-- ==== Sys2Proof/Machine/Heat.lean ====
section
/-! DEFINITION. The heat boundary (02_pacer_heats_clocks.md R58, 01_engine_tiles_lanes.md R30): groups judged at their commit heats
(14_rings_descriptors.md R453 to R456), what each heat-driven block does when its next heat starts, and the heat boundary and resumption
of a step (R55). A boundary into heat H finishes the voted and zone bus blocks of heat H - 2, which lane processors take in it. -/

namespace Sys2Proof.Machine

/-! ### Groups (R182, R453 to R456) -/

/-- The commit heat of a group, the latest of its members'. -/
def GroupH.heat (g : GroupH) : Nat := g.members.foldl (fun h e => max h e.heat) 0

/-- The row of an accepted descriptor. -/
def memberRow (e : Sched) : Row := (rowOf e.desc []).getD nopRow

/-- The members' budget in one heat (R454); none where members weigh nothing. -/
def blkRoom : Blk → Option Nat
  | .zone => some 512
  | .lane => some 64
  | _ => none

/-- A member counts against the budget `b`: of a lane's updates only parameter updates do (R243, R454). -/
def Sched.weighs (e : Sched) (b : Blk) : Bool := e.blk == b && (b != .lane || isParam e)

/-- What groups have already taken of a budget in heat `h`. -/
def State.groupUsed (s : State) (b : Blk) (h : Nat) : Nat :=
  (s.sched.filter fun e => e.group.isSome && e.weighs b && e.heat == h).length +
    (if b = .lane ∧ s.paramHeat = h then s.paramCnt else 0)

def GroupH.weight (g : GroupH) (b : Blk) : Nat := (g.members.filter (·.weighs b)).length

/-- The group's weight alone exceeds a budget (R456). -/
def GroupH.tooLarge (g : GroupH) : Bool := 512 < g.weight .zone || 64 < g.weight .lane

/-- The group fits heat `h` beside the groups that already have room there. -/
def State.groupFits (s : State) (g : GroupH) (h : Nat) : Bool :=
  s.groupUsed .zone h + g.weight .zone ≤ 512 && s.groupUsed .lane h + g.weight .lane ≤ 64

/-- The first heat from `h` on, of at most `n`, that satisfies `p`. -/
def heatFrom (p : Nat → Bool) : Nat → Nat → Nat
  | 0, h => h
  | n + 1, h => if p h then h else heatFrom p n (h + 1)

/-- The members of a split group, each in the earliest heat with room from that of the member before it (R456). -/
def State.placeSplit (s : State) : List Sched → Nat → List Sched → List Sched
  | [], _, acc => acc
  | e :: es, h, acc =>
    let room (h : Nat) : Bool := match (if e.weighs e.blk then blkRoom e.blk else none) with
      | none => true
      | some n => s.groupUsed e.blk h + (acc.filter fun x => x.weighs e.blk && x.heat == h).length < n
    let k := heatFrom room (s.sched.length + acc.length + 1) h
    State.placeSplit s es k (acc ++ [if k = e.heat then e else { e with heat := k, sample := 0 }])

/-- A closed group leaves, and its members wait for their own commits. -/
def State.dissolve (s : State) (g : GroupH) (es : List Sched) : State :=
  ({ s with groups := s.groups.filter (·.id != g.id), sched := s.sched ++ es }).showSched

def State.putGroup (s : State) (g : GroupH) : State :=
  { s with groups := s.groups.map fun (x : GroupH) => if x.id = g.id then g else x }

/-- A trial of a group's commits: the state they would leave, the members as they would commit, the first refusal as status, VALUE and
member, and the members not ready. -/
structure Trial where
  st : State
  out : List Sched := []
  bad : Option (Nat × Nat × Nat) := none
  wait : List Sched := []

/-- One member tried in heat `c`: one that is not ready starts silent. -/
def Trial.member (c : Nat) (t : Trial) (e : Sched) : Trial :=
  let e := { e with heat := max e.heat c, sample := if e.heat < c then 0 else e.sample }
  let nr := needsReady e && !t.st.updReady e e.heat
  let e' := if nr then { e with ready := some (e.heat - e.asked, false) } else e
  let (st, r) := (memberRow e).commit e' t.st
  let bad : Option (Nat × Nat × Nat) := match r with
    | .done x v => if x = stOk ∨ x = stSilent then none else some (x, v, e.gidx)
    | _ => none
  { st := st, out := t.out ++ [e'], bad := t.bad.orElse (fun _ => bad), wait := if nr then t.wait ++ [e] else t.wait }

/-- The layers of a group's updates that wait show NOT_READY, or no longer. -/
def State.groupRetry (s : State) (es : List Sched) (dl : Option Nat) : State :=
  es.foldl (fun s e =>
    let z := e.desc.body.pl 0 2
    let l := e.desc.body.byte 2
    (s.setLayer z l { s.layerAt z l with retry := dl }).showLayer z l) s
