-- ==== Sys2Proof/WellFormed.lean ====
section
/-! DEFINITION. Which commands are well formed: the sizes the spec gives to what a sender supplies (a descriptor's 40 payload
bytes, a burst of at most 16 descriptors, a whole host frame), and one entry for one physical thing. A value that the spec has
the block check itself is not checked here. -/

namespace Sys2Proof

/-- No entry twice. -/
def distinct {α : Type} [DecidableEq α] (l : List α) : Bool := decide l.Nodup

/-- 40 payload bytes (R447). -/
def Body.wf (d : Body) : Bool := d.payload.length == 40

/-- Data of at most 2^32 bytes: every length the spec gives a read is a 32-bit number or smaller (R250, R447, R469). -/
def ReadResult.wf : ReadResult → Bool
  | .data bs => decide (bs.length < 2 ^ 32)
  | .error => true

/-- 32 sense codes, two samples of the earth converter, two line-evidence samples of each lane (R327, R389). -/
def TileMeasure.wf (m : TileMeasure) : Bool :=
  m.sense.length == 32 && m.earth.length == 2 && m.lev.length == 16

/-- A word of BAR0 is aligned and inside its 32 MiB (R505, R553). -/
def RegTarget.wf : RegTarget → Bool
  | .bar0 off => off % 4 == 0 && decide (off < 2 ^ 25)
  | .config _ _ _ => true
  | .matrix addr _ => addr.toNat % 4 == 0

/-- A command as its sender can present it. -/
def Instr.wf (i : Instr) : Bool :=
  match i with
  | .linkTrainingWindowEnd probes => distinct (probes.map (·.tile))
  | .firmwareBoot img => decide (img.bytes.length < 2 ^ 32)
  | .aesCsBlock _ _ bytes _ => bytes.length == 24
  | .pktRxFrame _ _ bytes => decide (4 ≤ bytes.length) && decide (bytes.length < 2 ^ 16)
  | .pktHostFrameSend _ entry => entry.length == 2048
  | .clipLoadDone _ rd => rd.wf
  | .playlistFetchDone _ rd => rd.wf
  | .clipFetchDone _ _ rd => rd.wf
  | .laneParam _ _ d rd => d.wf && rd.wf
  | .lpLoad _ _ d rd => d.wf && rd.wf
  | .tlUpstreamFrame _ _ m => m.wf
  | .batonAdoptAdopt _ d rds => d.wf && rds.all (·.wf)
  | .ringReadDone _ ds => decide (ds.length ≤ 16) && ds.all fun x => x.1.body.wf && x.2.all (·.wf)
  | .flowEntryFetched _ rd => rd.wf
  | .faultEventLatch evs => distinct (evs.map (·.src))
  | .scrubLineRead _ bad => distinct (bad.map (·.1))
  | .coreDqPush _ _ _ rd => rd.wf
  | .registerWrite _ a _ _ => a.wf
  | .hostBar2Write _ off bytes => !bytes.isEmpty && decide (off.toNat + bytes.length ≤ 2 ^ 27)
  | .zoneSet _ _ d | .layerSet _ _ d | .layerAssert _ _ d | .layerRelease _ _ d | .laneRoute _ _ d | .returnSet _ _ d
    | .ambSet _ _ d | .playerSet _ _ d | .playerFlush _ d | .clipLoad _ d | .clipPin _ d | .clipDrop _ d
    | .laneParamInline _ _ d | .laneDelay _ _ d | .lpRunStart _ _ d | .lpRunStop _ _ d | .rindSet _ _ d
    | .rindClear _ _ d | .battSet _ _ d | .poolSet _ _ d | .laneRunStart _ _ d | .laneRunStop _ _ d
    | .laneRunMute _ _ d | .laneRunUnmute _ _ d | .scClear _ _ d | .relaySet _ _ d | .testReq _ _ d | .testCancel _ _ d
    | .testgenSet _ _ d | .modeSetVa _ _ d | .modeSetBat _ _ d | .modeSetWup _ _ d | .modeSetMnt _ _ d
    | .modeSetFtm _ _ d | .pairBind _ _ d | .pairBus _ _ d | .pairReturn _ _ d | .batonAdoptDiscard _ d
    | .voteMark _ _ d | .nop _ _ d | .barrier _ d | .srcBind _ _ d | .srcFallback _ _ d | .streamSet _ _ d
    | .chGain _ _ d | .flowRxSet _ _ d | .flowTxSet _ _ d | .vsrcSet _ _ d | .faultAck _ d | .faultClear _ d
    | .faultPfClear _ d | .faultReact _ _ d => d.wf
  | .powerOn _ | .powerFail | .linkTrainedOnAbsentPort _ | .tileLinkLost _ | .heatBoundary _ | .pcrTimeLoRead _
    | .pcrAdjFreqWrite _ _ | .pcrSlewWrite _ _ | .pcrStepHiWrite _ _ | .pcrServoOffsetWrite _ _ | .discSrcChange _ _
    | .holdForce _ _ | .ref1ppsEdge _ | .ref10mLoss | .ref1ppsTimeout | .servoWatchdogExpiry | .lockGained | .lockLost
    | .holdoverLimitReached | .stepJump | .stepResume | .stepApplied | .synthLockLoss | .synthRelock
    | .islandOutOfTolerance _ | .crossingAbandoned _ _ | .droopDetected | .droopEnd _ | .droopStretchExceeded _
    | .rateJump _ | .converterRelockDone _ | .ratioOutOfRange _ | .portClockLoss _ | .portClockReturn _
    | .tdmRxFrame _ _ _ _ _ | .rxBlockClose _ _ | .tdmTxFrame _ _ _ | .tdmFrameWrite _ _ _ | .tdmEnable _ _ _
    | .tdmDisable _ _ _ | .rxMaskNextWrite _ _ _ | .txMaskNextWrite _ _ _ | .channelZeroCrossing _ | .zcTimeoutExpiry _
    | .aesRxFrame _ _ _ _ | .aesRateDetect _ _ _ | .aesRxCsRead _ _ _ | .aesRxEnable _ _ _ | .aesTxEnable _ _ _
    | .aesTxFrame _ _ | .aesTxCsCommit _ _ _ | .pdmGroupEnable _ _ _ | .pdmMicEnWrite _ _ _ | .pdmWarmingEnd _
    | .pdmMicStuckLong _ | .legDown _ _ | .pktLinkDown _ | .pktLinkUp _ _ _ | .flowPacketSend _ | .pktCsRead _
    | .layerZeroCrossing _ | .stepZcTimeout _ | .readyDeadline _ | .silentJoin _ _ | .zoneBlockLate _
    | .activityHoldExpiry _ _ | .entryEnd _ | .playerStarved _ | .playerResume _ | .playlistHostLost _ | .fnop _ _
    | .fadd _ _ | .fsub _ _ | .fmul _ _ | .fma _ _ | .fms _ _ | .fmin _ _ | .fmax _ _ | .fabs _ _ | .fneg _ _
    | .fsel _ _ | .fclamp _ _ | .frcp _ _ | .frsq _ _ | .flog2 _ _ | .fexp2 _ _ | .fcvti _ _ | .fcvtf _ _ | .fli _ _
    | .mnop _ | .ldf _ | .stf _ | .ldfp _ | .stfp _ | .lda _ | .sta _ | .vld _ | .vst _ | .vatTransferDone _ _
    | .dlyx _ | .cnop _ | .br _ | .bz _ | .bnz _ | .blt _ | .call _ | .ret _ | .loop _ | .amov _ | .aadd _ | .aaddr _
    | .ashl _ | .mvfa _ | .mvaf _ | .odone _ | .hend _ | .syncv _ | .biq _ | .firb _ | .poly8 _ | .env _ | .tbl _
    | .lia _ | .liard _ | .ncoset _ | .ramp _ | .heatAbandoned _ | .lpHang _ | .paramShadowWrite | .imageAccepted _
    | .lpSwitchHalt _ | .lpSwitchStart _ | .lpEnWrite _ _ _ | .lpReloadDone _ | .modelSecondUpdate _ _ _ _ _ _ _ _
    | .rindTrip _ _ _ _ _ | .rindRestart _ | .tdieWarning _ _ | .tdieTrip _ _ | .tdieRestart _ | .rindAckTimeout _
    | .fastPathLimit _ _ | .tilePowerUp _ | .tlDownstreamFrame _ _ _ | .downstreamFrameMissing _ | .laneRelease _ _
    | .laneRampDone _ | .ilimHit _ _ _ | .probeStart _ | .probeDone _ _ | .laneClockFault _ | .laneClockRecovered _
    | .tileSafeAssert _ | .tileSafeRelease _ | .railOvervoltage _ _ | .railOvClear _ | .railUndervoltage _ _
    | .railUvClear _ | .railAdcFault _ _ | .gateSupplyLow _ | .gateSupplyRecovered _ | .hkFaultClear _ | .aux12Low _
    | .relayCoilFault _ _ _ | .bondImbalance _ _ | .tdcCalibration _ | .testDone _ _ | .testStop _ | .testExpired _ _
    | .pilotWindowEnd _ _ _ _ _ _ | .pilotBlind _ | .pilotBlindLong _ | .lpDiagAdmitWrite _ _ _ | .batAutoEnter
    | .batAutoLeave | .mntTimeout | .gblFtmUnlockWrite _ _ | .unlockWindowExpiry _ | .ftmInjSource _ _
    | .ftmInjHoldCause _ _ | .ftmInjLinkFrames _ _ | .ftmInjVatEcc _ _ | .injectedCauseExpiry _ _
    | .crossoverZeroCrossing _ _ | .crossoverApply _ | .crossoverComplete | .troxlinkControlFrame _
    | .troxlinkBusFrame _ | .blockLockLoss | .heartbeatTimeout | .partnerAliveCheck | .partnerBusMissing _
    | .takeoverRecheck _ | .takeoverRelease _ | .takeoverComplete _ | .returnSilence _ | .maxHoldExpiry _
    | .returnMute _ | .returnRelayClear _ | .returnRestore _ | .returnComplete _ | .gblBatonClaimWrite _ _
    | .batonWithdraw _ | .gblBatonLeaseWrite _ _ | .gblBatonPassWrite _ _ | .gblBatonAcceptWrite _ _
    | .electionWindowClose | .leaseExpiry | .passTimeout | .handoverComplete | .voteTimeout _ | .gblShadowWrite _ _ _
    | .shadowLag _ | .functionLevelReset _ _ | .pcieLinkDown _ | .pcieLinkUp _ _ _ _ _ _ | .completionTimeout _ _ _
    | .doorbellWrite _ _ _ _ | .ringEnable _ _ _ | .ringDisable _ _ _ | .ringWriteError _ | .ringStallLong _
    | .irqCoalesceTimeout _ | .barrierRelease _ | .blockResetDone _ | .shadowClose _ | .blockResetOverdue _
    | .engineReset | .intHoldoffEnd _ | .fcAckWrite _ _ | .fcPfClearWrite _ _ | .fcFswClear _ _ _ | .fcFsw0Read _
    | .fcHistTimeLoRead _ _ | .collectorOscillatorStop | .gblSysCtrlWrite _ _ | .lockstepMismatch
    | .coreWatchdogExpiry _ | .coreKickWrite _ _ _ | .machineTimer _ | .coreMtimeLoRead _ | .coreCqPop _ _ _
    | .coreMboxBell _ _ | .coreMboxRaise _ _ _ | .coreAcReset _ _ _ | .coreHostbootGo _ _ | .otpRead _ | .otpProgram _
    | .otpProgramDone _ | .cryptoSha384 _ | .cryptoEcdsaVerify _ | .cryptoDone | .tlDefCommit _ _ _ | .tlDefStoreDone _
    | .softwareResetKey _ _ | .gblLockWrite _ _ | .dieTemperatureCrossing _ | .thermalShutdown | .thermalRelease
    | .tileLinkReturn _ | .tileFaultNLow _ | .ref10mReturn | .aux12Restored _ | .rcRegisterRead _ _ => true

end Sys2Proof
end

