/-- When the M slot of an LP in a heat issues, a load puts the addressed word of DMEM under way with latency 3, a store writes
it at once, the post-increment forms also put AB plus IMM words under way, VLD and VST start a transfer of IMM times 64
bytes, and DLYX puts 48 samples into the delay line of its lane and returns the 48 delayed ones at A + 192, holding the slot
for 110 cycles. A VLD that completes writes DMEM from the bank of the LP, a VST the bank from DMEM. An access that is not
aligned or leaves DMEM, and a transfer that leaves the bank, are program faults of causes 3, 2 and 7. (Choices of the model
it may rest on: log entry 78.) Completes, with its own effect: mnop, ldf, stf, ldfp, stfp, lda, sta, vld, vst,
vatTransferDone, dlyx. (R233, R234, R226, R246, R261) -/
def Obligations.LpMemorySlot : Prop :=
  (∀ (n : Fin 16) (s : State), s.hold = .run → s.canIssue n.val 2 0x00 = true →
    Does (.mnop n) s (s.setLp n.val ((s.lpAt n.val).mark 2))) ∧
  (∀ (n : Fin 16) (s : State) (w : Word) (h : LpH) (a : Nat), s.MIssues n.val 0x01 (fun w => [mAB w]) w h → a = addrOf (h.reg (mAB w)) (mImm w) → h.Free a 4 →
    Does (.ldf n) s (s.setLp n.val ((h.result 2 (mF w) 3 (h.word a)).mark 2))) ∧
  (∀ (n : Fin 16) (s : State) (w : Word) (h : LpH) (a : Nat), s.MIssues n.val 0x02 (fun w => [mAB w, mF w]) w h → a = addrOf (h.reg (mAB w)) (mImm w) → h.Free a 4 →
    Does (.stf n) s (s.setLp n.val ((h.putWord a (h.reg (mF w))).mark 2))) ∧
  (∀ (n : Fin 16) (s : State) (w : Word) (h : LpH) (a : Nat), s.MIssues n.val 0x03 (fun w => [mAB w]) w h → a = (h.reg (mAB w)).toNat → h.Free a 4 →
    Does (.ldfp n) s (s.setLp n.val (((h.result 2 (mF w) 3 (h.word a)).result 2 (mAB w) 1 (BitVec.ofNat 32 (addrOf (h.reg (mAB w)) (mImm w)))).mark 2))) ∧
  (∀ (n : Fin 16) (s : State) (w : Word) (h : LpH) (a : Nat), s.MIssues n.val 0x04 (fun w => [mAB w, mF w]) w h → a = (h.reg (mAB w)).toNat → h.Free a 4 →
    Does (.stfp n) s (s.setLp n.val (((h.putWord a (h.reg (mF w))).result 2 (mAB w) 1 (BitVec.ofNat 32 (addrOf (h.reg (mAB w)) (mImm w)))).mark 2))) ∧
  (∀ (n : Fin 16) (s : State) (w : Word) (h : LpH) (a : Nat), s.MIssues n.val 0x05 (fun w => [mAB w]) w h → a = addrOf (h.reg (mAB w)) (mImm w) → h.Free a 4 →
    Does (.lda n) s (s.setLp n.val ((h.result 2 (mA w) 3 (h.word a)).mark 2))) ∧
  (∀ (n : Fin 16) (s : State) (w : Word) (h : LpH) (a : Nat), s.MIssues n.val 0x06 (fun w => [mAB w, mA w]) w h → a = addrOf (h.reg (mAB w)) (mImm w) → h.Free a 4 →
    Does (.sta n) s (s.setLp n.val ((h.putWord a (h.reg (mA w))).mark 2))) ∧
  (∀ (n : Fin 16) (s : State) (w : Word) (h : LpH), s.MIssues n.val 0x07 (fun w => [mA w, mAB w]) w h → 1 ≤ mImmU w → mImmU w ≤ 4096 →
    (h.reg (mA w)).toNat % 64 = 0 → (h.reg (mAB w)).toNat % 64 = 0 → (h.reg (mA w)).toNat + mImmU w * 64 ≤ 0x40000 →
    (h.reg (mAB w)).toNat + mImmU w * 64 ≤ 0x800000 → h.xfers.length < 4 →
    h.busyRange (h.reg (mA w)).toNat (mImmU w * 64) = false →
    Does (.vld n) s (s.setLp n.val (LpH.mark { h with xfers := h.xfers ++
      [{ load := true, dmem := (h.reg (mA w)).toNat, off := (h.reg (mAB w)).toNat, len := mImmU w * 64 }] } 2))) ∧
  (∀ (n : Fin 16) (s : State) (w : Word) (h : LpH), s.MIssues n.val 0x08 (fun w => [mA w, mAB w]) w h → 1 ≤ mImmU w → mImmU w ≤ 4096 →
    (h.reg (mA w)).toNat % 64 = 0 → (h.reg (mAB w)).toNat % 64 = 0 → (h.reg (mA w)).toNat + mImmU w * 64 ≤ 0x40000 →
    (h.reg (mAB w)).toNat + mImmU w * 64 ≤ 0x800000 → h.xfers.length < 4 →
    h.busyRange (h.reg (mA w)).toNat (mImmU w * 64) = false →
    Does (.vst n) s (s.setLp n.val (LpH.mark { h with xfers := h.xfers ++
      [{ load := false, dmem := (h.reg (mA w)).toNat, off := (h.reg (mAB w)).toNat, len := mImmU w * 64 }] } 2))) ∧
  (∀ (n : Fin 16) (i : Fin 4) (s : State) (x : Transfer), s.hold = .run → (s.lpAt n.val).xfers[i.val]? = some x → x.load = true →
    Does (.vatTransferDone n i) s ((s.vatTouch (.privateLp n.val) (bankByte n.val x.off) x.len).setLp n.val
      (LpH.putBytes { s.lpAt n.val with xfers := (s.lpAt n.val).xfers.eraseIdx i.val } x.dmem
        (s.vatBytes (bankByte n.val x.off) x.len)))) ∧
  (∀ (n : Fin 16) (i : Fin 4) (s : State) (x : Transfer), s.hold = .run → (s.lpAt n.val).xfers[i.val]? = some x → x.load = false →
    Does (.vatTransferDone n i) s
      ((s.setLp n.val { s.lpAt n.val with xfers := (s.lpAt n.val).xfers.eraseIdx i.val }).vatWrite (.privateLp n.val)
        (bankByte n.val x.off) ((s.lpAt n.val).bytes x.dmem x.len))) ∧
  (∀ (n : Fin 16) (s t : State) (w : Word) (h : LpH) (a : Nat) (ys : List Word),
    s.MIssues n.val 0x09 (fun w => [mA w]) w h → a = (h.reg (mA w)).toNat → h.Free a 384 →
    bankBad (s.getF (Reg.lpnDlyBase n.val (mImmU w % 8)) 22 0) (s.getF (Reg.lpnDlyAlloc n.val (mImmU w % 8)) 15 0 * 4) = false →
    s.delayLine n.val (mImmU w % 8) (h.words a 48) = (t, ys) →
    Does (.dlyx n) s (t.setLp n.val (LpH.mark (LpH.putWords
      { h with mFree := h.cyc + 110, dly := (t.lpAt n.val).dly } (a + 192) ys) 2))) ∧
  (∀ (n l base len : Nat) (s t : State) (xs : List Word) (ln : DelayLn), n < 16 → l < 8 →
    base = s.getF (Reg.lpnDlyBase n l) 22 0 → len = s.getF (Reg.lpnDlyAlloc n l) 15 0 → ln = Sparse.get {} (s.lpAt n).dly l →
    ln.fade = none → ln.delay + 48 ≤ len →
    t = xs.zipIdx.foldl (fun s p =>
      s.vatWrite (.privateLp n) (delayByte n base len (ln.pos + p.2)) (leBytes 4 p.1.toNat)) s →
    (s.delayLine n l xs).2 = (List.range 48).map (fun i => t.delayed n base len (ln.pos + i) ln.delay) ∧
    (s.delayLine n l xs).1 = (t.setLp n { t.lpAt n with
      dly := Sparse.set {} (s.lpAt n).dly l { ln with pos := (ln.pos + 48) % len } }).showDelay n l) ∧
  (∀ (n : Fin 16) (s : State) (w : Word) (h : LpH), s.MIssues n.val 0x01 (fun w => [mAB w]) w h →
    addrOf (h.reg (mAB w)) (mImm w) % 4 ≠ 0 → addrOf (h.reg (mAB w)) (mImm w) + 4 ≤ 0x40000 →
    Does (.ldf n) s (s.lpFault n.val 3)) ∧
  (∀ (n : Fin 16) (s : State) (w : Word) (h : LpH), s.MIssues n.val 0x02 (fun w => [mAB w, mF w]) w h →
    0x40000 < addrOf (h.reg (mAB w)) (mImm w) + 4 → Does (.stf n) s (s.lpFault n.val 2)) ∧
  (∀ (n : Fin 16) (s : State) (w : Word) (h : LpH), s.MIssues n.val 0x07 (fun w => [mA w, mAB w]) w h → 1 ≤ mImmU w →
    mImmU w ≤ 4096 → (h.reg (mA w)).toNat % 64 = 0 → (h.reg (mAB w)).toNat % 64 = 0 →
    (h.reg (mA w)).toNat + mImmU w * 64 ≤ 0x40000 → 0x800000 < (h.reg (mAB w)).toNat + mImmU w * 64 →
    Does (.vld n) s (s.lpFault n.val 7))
______________________________
▸ Work required:
All that is wanted is an exact copy of the lines above from the one with "def Obligations.LpMemorySlot : Prop" through the one with "Does (.stfp n)", with both ends included.

▸ Exercise output:
def Obligations.LpMemorySlot : Prop :=
  (∀ (n : Fin 16) (s : State), s.hold = .run → s.canIssue n.val 2 0x00 = true →
    Does (.mnop n) s (s.setLp n.val ((s.lpAt n.val).mark 2))) ∧
  (∀ (n : Fin 16) (s : State) (w : Word) (h : LpH) (a : Nat), s.MIssues n.val 0x01 (fun w => [mAB w]) w h → a = addrOf (h.reg (mAB w)) (mImm w) → h.Free a 4 →
    Does (.ldf n) s (s.setLp n.val ((h.result 2 (mF w) 3 (h.word a)).mark 2))) ∧
  (∀ (n : Fin 16) (s : State) (w : Word) (h : LpH) (a : Nat), s.MIssues n.val 0x02 (fun w => [mAB w, mF w]) w h → a = addrOf (h.reg (mAB w)) (mImm w) → h.Free a 4 →
    Does (.stf n) s (s.setLp n.val ((h.putWord a (h.reg (mF w))).mark 2))) ∧
  (∀ (n : Fin 16) (s : State) (w : Word) (h : LpH) (a : Nat), s.MIssues n.val 0x03 (fun w => [mAB w]) w h → a = (h.reg (mAB w)).toNat → h.Free a 4 →
    Does (.ldfp n) s (s.setLp n.val (((h.result 2 (mF w) 3 (h.word a)).result 2 (mAB w) 1 (BitVec.ofNat 32 (addrOf (h.reg (mAB w)) (mImm w)))).mark 2))) ∧
  (∀ (n : Fin 16) (s : State) (w : Word) (h : LpH) (a : Nat), s.MIssues n.val 0x04 (fun w => [mAB w, mF w]) w h → a = (h.reg (mAB w)).toNat → h.Free a 4 →
    Does (.stfp n) s (s.setLp n.val (((h.putWord a (h.reg (mF w))).result 2 (mAB w) 1 (BitVec.ofNat 32 (addrOf (h.reg (mAB w)) (mImm w)))).mark 2))) ∧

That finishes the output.